[Exercise details]
An acceptable response holds only the line containing "def sendBits : Nat → Byte → State → State" and every line after it to the end of the records, each reproduced exactly.

[Data extracts]
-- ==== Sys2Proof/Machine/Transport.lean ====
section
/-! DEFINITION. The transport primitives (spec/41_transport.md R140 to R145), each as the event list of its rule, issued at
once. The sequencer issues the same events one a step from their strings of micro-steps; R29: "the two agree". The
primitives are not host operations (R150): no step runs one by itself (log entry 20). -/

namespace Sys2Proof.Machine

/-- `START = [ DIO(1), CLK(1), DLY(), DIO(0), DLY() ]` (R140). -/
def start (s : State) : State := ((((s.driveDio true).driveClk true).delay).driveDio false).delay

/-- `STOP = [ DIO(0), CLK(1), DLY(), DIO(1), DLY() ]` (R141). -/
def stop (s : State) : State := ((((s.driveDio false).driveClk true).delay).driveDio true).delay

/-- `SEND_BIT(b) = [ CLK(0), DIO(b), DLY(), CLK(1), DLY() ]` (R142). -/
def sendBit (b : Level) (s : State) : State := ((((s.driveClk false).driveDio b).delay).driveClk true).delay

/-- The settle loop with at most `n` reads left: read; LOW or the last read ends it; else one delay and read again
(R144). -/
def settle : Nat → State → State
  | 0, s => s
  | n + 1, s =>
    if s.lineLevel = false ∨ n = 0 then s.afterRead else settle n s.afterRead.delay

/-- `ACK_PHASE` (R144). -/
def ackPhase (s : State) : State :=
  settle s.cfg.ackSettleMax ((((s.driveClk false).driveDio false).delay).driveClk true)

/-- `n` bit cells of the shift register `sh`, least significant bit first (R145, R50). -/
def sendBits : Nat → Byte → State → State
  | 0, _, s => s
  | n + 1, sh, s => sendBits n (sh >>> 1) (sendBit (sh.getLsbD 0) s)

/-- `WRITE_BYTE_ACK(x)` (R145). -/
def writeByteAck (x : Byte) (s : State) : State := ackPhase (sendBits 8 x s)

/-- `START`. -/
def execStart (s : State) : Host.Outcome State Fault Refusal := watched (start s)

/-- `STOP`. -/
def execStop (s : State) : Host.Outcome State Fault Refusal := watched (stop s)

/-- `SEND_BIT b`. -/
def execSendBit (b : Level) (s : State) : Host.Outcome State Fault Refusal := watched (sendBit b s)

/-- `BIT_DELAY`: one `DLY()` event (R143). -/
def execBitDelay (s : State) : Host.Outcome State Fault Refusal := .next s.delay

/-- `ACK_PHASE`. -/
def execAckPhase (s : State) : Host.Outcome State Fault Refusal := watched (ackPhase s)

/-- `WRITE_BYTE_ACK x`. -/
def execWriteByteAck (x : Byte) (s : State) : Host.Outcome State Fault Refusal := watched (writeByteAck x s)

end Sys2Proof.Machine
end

[Finished task]
def sendBits : Nat → Byte → State → State
  | 0, _, s => s
  | n + 1, sh, s => sendBits n (sh >>> 1) (sendBit (sh.getLsbD 0) s)

/-- `WRITE_BYTE_ACK(x)` (R145). -/
def writeByteAck (x : Byte) (s : State) : State := ackPhase (sendBits 8 x s)

/-- `START`. -/
def execStart (s : State) : Host.Outcome State Fault Refusal := watched (start s)

/-- `STOP`. -/
def execStop (s : State) : Host.Outcome State Fault Refusal := watched (stop s)

/-- `SEND_BIT b`. -/
def execSendBit (b : Level) (s : State) : Host.Outcome State Fault Refusal := watched (sendBit b s)

/-- `BIT_DELAY`: one `DLY()` event (R143). -/
def execBitDelay (s : State) : Host.Outcome State Fault Refusal := .next s.delay

/-- `ACK_PHASE`. -/
def execAckPhase (s : State) : Host.Outcome State Fault Refusal := watched (ackPhase s)

/-- `WRITE_BYTE_ACK x`. -/
def execWriteByteAck (x : Byte) (s : State) : Host.Outcome State Fault Refusal := watched (writeByteAck x s)

end Sys2Proof.Machine
end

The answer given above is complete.